Additional imaging research may also shed light into why autistic children are less likely than others to make eye contact. British scientists used a specialized type of EEG, or electroencephalogram, to measure babies’ brain responses to videos of faces, says study co-author Mark Johnson, director of the Centre for Brain and Cognitive Development at the University of London.
In most babies, researchers could see their brains “light up” in response to eye contact, as if a person’s direct gaze piqued their interest far more than the image of someone looking away. The brains of babies later diagnosed with autism, however, didn’t react any differently to images of eyes moving toward the viewer than they did to those of people whose eyes were looking away, Johnson says. Significantly, those changes were also noticeable from around 6 months.
Paterson and others are eager to begin scanning babies even earlier, such as by age 3 months, to see when the first signs of autism emerge. These early tests aren’t yet ready to be used to screen babies, Paterson says. But if the scans could be refined and proven accurate, doctors might be able to use them on the younger siblings of autistic children.
That could allow doctors the chance to get high-risk babies into therapy very early, before symptoms even appear, and when they might even be prevented. “The hope,” Dawson says, “is that you could change the course of brain development.”
Indeed, the brain might be far more capable of repair than scientists once recognized, Pelphrey says. In some cases, the brains of people with an underlying genetic vulnerability to autism appear to “compensate” for whatever deficits they were born with by forming new brain pathways, Pelphrey says. He came to that striking conclusion by using functional MRIS to compare autistic kids with their healthy siblings, as well as a control group of unrelated healthy children.
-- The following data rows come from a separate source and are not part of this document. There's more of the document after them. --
/-- QWAIT of an own queue retires at once where its DONE count is at least A, and otherwise the core waits in STATE 2; KWAIT
likewise for Knot A and the threshold B[31:0], in STATE 3. A core that waits in a Frame that is neither gated nor still runs on at
the next instruction once its condition holds: DONE of its queue, its Knot, or a wake or an event that is deliverable or has been.
A KWAIT or QWAIT whose condition does not hold and that has lasted FRM_KWAIT_TO, held to 1 to 60,000,000 µs, outside a frequency
stop, halts its core; the first is noted in FRM_KSTAT. -/
def Obligations.CoreWaits : Prop :=
  (∀ (s : State) (f : Fin 64) (c : Fin 4) (q : Fin 27) (a b : Fin 32),
    let waits (st on th : Nat) (o : Host.Outcome State Fault Refusal) := ∃ t, o = .next t ∧
      Sets s t [(Reg.FRM_COREc_STATE_STATE f c, st)] ∧
      t.core f c = { s.core f c with waitOn := on, thresh := th, since := s.timeOf f } ∧
      (∀ (f' : Fin 64) (c' : Fin 4), (f', c') ≠ (f, c) → t.core f' c' = s.core f' c') ∧
      t = { s with regs := t.regs, cores := t.cores }
    let n := (s.pc f c + 4) % 2 ^ 64
    let k := (s.greg f c a).toNat
    let th := (s.greg f c b).toNat % 2 ^ 32
    (Ready s f c (encR 0x31 q a 0 0) → s.qTask f q ≠ 0 → s.qTask f q = s.cTask f c →
      (k ≤ s.get (Reg.FRM_Qq_DONE_COUNT f q) → CoreGoes s f c n (exec (.qwait f c q a) s)) ∧
      (s.get (Reg.FRM_Qq_DONE_COUNT f q) < k → waits 2 q k (exec (.qwait f c q a) s))) ∧
    (Ready s f c (encR 0x35 0 a b 0) →
      (k < 16384 →
        (th ≤ s.knot (k / 256) (k % 256) → CoreGoes s f c n (exec (.kwait f c a b) s)) ∧
        (s.knot (k / 256) (k % 256) < th → waits 3 k th (exec (.kwait f c a b) s))) ∧
      (16384 ≤ k → CoreFaults s f c 7 k (exec (.kwait f c a b) s)))) ∧
  (∀ (s : State) (f : Fin 64) (c : Fin 4), s.get (Reg.FRM_PWRCTL_GATED f) = 0 → frameStill s f = false →
    let l := [(Reg.FRM_COREc_STATE_STATE f c, 1), (Reg.FRM_COREc_PC_PC f c, (s.pc f c + 4) % 2 ^ 64)]
    let x := s.core f c
    (s.cState f c = 2 → x.thresh ≤ s.get (Reg.FRM_Qq_DONE_COUNT f x.waitOn) → RegEffect s l (exec (.qwaitRelease f c) s)) ∧
    (s.cState f c = 3 → x.thresh ≤ s.knot (x.waitOn / 256) (x.waitOn % 256) → RegEffect s l (exec (.kwaitRelease f c) s)) ∧
    (s.cState f c = 4 → x.wake = true ∨ sget false s.wakes (4 * f + c) = true ∨ deliverables s (4 * f + c) ≠ [] →
      ∃ t, exec (.sleepWake f c) s = .next t ∧ Sets s t l ∧ t.core f c = { x with wake := false } ∧
        (∀ (f' : Fin 64) (c' : Fin 4), (f', c') ≠ (f, c) → t.core f' c' = s.core f' c') ∧
        t = { s with regs := t.regs, cores := t.cores, wakes := sput false s.wakes (4 * f + c) false })) ∧
  (∀ (s : State) (f : Fin 64) (c : Fin 4),
    let x := s.core f c
    ((s.cState f c = 2 ∧ s.get (Reg.FRM_Qq_DONE_COUNT f x.waitOn) < x.thresh) ∨
      (s.cState f c = 3 ∧ s.knot (x.waitOn / 256) (x.waitOn % 256) < x.thresh)) → freqStopped s = false →
    x.since + max 1 (min 60000000 (s.get (Reg.FRM_KWAIT_TO_TIMEOUT f))) * 1024 ≤ s.timeOf f →
    ∃ u : State, CoreFaults u f c 6 0 (exec (.waitTimeout f c) s) ∧ u.get (Reg.FRM_KSTAT_TMO f) = 1 ∧
      u.get (Reg.FRM_KSTAT_CORE f) = (if s.get (Reg.FRM_KSTAT_TMO f) = 1 then s.get (Reg.FRM_KSTAT_CORE f) else c) ∧
      SameRegs s u [(Reg.FRM_KSTAT_TMO f).key, (Reg.FRM_KSTAT_CORE f).key] ∧ u = { s with regs := u.regs })

/-- SLEEP retires at once, its wake used up, where one is pending, and otherwise the core sleeps in STATE 4; HALT halts it; a WAKE
marks each sleeping core of the Frame and no other. PHASE posts the tag, its hint and the core; an idle Frame's clocks are gated,
and a release condition restarts them. -/
def Obligations.SleepsAndGates : Prop :=
  (∀ (s : State) (f : Fin 64) (c : Fin 4),
    (Ready s f c (encR 0x38 0 0 0 0) →
      ((s.core f c).wake = false → deliverables s (4 * f + c) = [] →
        RegEffect s [(Reg.FRM_COREc_STATE_STATE f c, 4)] (exec (.sleep f c) s)) ∧
      ((s.core f c).wake = true ∨ deliverables s (4 * f + c) ≠ [] →
        ∃ t, exec (.sleep f c) s = .next t ∧ Sets s t [(Reg.FRM_COREc_PC_PC f c, (s.pc f c + 4) % 2 ^ 64)] ∧
          t.core f c = { s.core f c with wake := false })) ∧
    (Ready s f c (encR 0x39 0 0 0 0) →
      RegEffect s [(Reg.FRM_COREc_STATE_STATE f c, 0), (Reg.FRM_COREc_PC_PC f c, (s.pc f c + 4) % 2 ^ 64)] (exec (.halt f c) s)) ∧
    (agentOpen s .studio (0x1000000 + 0x10000 * f) = true → frameStill s f = false → s.ctlIn = [] → ∃ t, exec (.wake f) s = .next t ∧
      (∀ (f' : Fin 64) (c' : Fin 4), t.core f' c' =
        if f' = f ∧ s.cState f' c' = 4 then { s.core f' c' with wake := true } else s.core f' c') ∧
      t = { s with cores := t.cores })) ∧
  (∀ (s : State) (f : Fin 64) (c : Fin 4) (tag : BitVec 8) (hint : Bool),
    let h := if hint then 1 else 0
    (Ready s f c (encI 0x3A 0 0 (BitVec.ofNat 16 (tag.toNat + 256 * h))) → ∃ t, exec (.phase f c tag hint) s = .next t ∧
      Sets s t [(Reg.FRM_PHASE_ID f, tag.toNat), (Reg.FRM_PHASE_HINT f, h), (Reg.FRM_PHASE_CORE f, c),
        (Reg.FRM_COREc_PC_PC f c, (s.pc f c + 4) % 2 ^ 64)] ∧
      t = { s with regs := t.regs, phaseT := t.phaseT }) ∧
    (s.get (Reg.FRM_PWRCTL_GATE_EN f) = 1 → s.get (Reg.FRM_PWRCTL_GATED f) = 0 →
      (∀ c' : Fin 4, s.cState f c' ≠ 1 ∧ coreReleases s f c' = false) → frameIdle s f = true →
      RegEffect s [(Reg.FRM_PWRCTL_GATED f, 1)] (exec (.frameGate f) s)) ∧
    (s.get (Reg.FRM_PWRCTL_GATED f) = 1 → (∃ c' : Fin 4, coreReleases s f c' = true) →
      RegEffect s [(Reg.FRM_PWRCTL_GATED f, 0)] (exec (.frameUngate f) s)))
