/-! ## put -/

@[simp] theorem State.put_mem (s : State) (r : Ref) (v : Nat) : (s.put r v).mem = s.mem := rfl
@[simp] theorem State.put_cores (s : State) (r : Ref) (v : Nat) : (s.put r v).cores = s.cores := rfl
@[simp] theorem State.put_queues (s : State) (r : Ref) (v : Nat) : (s.put r v).queues = s.queues := rfl
@[simp] theorem State.put_bad (s : State) (r : Ref) (v : Nat) : (s.put r v).bad = s.bad := rfl
@[simp] theorem State.put_spBad (s : State) (r : Ref) (v : Nat) : (s.put r v).spBad = s.spBad := rfl
@[simp] theorem State.put_spEpoch (s : State) (r : Ref) (v : Nat) : (s.put r v).spEpoch = s.spEpoch := rfl
@[simp] theorem State.put_lines (s : State) (r : Ref) (v : Nat) : (s.put r v).lines = s.lines := rfl
@[simp] theorem State.put_plru (s : State) (r : Ref) (v : Nat) : (s.put r v).plru = s.plru := rfl
@[simp] theorem State.put_misses (s : State) (r : Ref) (v : Nat) : (s.put r v).misses = s.misses := rfl
@[simp] theorem State.put_reply (s : State) (r : Ref) (v : Nat) : (s.put r v).reply = s.reply := rfl
@[simp] theorem State.put_leaving (s : State) (r : Ref) (v : Nat) : (s.put r v).leaving = s.leaving := rfl
@[simp] theorem State.put_flush (s : State) (r : Ref) (v : Nat) : (s.put r v).flush = s.flush := rfl
@[simp] theorem State.put_chT (s : State) (r : Ref) (v : Nat) : (s.put r v).chT = s.chT := rfl
@[simp] theorem State.put_reread (s : State) (r : Ref) (v : Nat) : (s.put r v).reread = s.reread := rfl
@[simp] theorem State.put_autoTry (s : State) (r : Ref) (v : Nat) : (s.put r v).autoTry = s.autoTry := rfl
@[simp] theorem State.put_chanQ (s : State) (r : Ref) (v : Nat) : (s.put r v).chanQ = s.chanQ := rfl
@[simp] theorem State.put_spare (s : State) (r : Ref) (v : Nat) : (s.put r v).spare = s.spare := rfl
@[simp] theorem State.put_repairs (s : State) (r : Ref) (v : Nat) : (s.put r v).repairs = s.repairs := rfl
@[simp] theorem State.put_refreshes (s : State) (r : Ref) (v : Nat) : (s.put r v).refreshes = s.refreshes := rfl
@[simp] theorem State.put_log (s : State) (r : Ref) (v : Nat) : (s.put r v).log = s.log := rfl
@[simp] theorem State.put_nextSeq (s : State) (r : Ref) (v : Nat) : (s.put r v).nextSeq = s.nextSeq := rfl
@[simp] theorem State.put_aborts (s : State) (r : Ref) (v : Nat) : (s.put r v).aborts = s.aborts := rfl
@[simp] theorem State.put_active (s : State) (r : Ref) (v : Nat) : (s.put r v).active = s.active := rfl
@[simp] theorem State.put_defer (s : State) (r : Ref) (v : Nat) : (s.put r v).defer = s.defer := rfl
@[simp] theorem State.put_wakes (s : State) (r : Ref) (v : Nat) : (s.put r v).wakes = s.wakes := rfl
@[simp] theorem State.put_ready (s : State) (r : Ref) (v : Nat) : (s.put r v).ready = s.ready := rfl
@[simp] theorem State.put_msix (s : State) (r : Ref) (v : Nat) : (s.put r v).msix = s.msix := rfl
@[simp] theorem State.put_msixAddr (s : State) (r : Ref) (v : Nat) : (s.put r v).msixAddr = s.msixAddr := rfl
@[simp] theorem State.put_msixData (s : State) (r : Ref) (v : Nat) : (s.put r v).msixData = s.msixData := rfl
@[simp] theorem State.put_msixMask (s : State) (r : Ref) (v : Nat) : (s.put r v).msixMask = s.msixMask := rfl
@[simp] theorem State.put_msixPend (s : State) (r : Ref) (v : Nat) : (s.put r v).msixPend = s.msixPend := rfl
@[simp] theorem State.put_hostRead (s : State) (r : Ref) (v : Nat) : (s.put r v).hostRead = s.hostRead := rfl
@[simp] theorem State.put_hostAbort (s : State) (r : Ref) (v : Nat) : (s.put r v).hostAbort = s.hostAbort := rfl
@[simp] theorem State.put_master (s : State) (r : Ref) (v : Nat) : (s.put r v).master = s.master := rfl
@[simp] theorem State.put_masterHold (s : State) (r : Ref) (v : Nat) : (s.put r v).masterHold = s.masterHold := rfl
@[simp] theorem State.put_masterCorr (s : State) (r : Ref) (v : Nat) : (s.put r v).masterCorr = s.masterCorr := rfl
@[simp] theorem State.put_masterSpread (s : State) (r : Ref) (v : Nat) : (s.put r v).masterSpread = s.masterSpread := rfl
@[simp] theorem State.put_source (s : State) (r : Ref) (v : Nat) : (s.put r v).source = s.source := rfl
@[simp] theorem State.put_regions (s : State) (r : Ref) (v : Nat) : (s.put r v).regions = s.regions := rfl
@[simp] theorem State.put_freq (s : State) (r : Ref) (v : Nat) : (s.put r v).freq = s.freq := rfl
@[simp] theorem State.put_heldGo (s : State) (r : Ref) (v : Nat) : (s.put r v).heldGo = s.heldGo := rfl
@[simp] theorem State.put_restartT (s : State) (r : Ref) (v : Nat) : (s.put r v).restartT = s.restartT := rfl
@[simp] theorem State.put_gens (s : State) (r : Ref) (v : Nat) : (s.put r v).gens = s.gens := rfl
@[simp] theorem State.put_mesh (s : State) (r : Ref) (v : Nat) : (s.put r v).mesh = s.mesh := rfl
@[simp] theorem State.put_meshOut (s : State) (r : Ref) (v : Nat) : (s.put r v).meshOut = s.meshOut := rfl
@[simp] theorem State.put_edgeIn (s : State) (r : Ref) (v : Nat) : (s.put r v).edgeIn = s.edgeIn := rfl
@[simp] theorem State.put_edgeOut (s : State) (r : Ref) (v : Nat) : (s.put r v).edgeOut = s.edgeOut := rfl
@[simp] theorem State.put_ctlIn (s : State) (r : Ref) (v : Nat) : (s.put r v).ctlIn = s.ctlIn := rfl
@[simp] theorem State.put_grants (s : State) (r : Ref) (v : Nat) : (s.put r v).grants = s.grants := rfl
@[simp] theorem State.put_ppsT (s : State) (r : Ref) (v : Nat) : (s.put r v).ppsT = s.ppsT := rfl
@[simp] theorem State.put_ppsOut (s : State) (r : Ref) (v : Nat) : (s.put r v).ppsOut = s.ppsOut := rfl
@[simp] theorem State.put_ppsRise (s : State) (r : Ref) (v : Nat) : (s.put r v).ppsRise = s.ppsRise := rfl
@[simp] theorem State.put_ports (s : State) (r : Ref) (v : Nat) : (s.put r v).ports = s.ports := rfl
@[simp] theorem State.put_mcasts (s : State) (r : Ref) (v : Nat) : (s.put r v).mcasts = s.mcasts := rfl
@[simp] theorem State.put_timeReq (s : State) (r : Ref) (v : Nat) : (s.put r v).timeReq = s.timeReq := rfl
@[simp] theorem State.put_timeT (s : State) (r : Ref) (v : Nat) : (s.put r v).timeT = s.timeT := rfl
@[simp] theorem State.put_freeRun (s : State) (r : Ref) (v : Nat) : (s.put r v).freeRun = s.freeRun := rfl
@[simp] theorem State.put_shards (s : State) (r : Ref) (v : Nat) : (s.put r v).shards = s.shards := rfl
@[simp] theorem State.put_held (s : State) (r : Ref) (v : Nat) : (s.put r v).held = s.held := rfl
@[simp] theorem State.put_withheld (s : State) (r : Ref) (v : Nat) : (s.put r v).withheld = s.withheld := rfl
@[simp] theorem State.put_stats (s : State) (r : Ref) (v : Nat) : (s.put r v).stats = s.stats := rfl
@[simp] theorem State.put_lineDone (s : State) (r : Ref) (v : Nat) : (s.put r v).lineDone = s.lineDone := rfl
@[simp] theorem State.put_verRec (s : State) (r : Ref) (v : Nat) : (s.put r v).verRec = s.verRec := rfl
@[simp] theorem State.put_stepSt (s : State) (r : Ref) (v : Nat) : (s.put r v).stepSt = s.stepSt := rfl
@[simp] theorem State.put_rings (s : State) (r : Ref) (v : Nat) : (s.put r v).rings = s.rings := rfl
@[simp] theorem State.put_engTurn (s : State) (r : Ref) (v : Nat) : (s.put r v).engTurn = s.engTurn := rfl
@[simp] theorem State.put_bar2Size (s : State) (r : Ref) (v : Nat) : (s.put r v).bar2Size = s.bar2Size := rfl
@[simp] theorem State.put_flr (s : State) (r : Ref) (v : Nat) : (s.put r v).flr = s.flr := rfl
@[simp] theorem State.put_d3 (s : State) (r : Ref) (v : Nat) : (s.put r v).d3 = s.d3 := rfl
@[simp] theorem State.put_sealed (s : State) (r : Ref) (v : Nat) : (s.put r v).sealed = s.sealed := rfl
@[simp] theorem State.put_fresh (s : State) (r : Ref) (v : Nat) : (s.put r v).fresh = s.fresh := rfl
@[simp] theorem State.put_job (s : State) (r : Ref) (v : Nat) : (s.put r v).job = s.job := rfl
@[simp] theorem State.put_fit2T (s : State) (r : Ref) (v : Nat) : (s.put r v).fit2T = s.fit2T := rfl
@[simp] theorem State.put_fitLid (s : State) (r : Ref) (v : Nat) : (s.put r v).fitLid = s.fitLid := rfl
@[simp] theorem State.put_shut (s : State) (r : Ref) (v : Nat) : (s.put r v).shut = s.shut := rfl
@[simp] theorem State.put_stages (s : State) (r : Ref) (v : Nat) : (s.put r v).stages = s.stages := rfl
@[simp] theorem State.put_notices (s : State) (r : Ref) (v : Nat) : (s.put r v).notices = s.notices := rfl
@[simp] theorem State.put_rports (s : State) (r : Ref) (v : Nat) : (s.put r v).rports = s.rports := rfl
@[simp] theorem State.put_injs (s : State) (r : Ref) (v : Nat) : (s.put r v).injs = s.injs := rfl
@[simp] theorem State.put_force (s : State) (r : Ref) (v : Nat) : (s.put r v).force = s.force := rfl
@[simp] theorem State.put_spins (s : State) (r : Ref) (v : Nat) : (s.put r v).spins = s.spins := rfl
@[simp] theorem State.put_brushIn (s : State) (r : Ref) (v : Nat) : (s.put r v).brushIn = s.brushIn := rfl
@[simp] theorem State.put_easelIn (s : State) (r : Ref) (v : Nat) : (s.put r v).easelIn = s.easelIn := rfl
@[simp] theorem State.put_easelStat (s : State) (r : Ref) (v : Nat) : (s.put r v).easelStat = s.easelStat := rfl
@[simp] theorem State.put_lfsr (s : State) (r : Ref) (v : Nat) : (s.put r v).lfsr = s.lfsr := rfl
@[simp] theorem State.put_lfsrKey (s : State) (r : Ref) (v : Nat) : (s.put r v).lfsrKey = s.lfsrKey := rfl
@[simp] theorem State.put_errArea (s : State) (r : Ref) (v : Nat) : (s.put r v).errArea = s.errArea := rfl
@[simp] theorem State.put_phaseT (s : State) (r : Ref) (v : Nat) : (s.put r v).phaseT = s.phaseT := rfl
@[simp] theorem State.put_glazeT (s : State) (r : Ref) (v : Nat) : (s.put r v).glazeT = s.glazeT := rfl
@[simp] theorem State.put_flexUsed (s : State) (r : Ref) (v : Nat) : (s.put r v).flexUsed = s.flexUsed := rfl
@[simp] theorem State.put_repairLog (s : State) (r : Ref) (v : Nat) : (s.put r v).repairLog = s.repairLog := rfl
@[simp] theorem State.put_beaconK (s : State) (r : Ref) (v : Nat) : (s.put r v).beaconK = s.beaconK := rfl
@[simp] theorem State.put_glazeReq (s : State) (r : Ref) (v : Nat) : (s.put r v).glazeReq = s.glazeReq := rfl
@[simp] theorem State.put_commits (s : State) (r : Ref) (v : Nat) : (s.put r v).commits = s.commits := rfl
@[simp] theorem State.put_switches (s : State) (r : Ref) (v : Nat) : (s.put r v).switches = s.switches := rfl
@[simp] theorem State.put_shape (s : State) (r : Ref) (v : Nat) : (s.put r v).shape = s.shape := rfl
@[simp] theorem State.put_snap (s : State) (r : Ref) (v : Nat) : (s.put r v).snap = s.snap := rfl
@[simp] theorem State.put_telem (s : State) (r : Ref) (v : Nat) : (s.put r v).telem = s.telem := rfl
@[simp] theorem State.put_gov (s : State) (r : Ref) (v : Nat) : (s.put r v).gov = s.gov := rfl
@[simp] theorem State.put_fuses (s : State) (r : Ref) (v : Nat) : (s.put r v).fuses = s.fuses := rfl
@[simp] theorem State.put_flash (s : State) (r : Ref) (v : Nat) : (s.put r v).flash = s.flash := rfl
@[simp] theorem State.put_boot (s : State) (r : Ref) (v : Nat) : (s.put r v).boot = s.boot := rfl
@[simp] theorem State.put_spdmVdm (s : State) (r : Ref) (v : Nat) : (s.put r v).spdmVdm = s.spdmVdm := rfl
@[simp] theorem State.put_spdmBus (s : State) (r : Ref) (v : Nat) : (s.put r v).spdmBus = s.spdmBus := rfl
@[simp] theorem State.put_standby (s : State) (r : Ref) (v : Nat) : (s.put r v).standby = s.standby := rfl
@[simp] theorem State.put_pwrStage (s : State) (r : Ref) (v : Nat) : (s.put r v).pwrStage = s.pwrStage := rfl
@[simp] theorem State.put_stopHeld (s : State) (r : Ref) (v : Nat) : (s.put r v).stopHeld = s.stopHeld := rfl
@[simp] theorem State.put_pending (s : State) (r : Ref) (v : Nat) : (s.put r v).pending = s.pending := rfl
Researchers weren’t surprised to see that the brains of autistic children responded differently to watching videos. The surprise came from the autistic children’s healthy brothers and sisters. Their MRIS showed a mix of brain patterns: some similar to those of other healthy kids, others closer to their autistic siblings, and a third group of unique patterns found in neither of the other groups, Pelphrey says.
“There may be people who have a genetic risk for autism . . . but their brains compensate by recruiting new brain structures to handle social information,” Pelphrey says. “They must have a set of genes that ‘code’ for resilience. If you understood how that happened, . . . could you create a treatment to teach children to use those other brain regions?”
Bringing Nicky back
Though Nicky has a long way to go, clinicians at Children’s Hospital say he has improved since beginning therapy a few months ago. Nicky, who turned 2 Monday, still doesn’t respond to his name.
Yet he has no trouble showing love for his mom. In the hospital waiting room, May picks Nicky up and hugs him, face to face. He grabs her long brown hair and pulls it toward him, as if closing a curtain around the two of them, creating a private space only they share.
“The goal is not to let him go into his world,” May says later. “When he starts to space out, to bring him back.”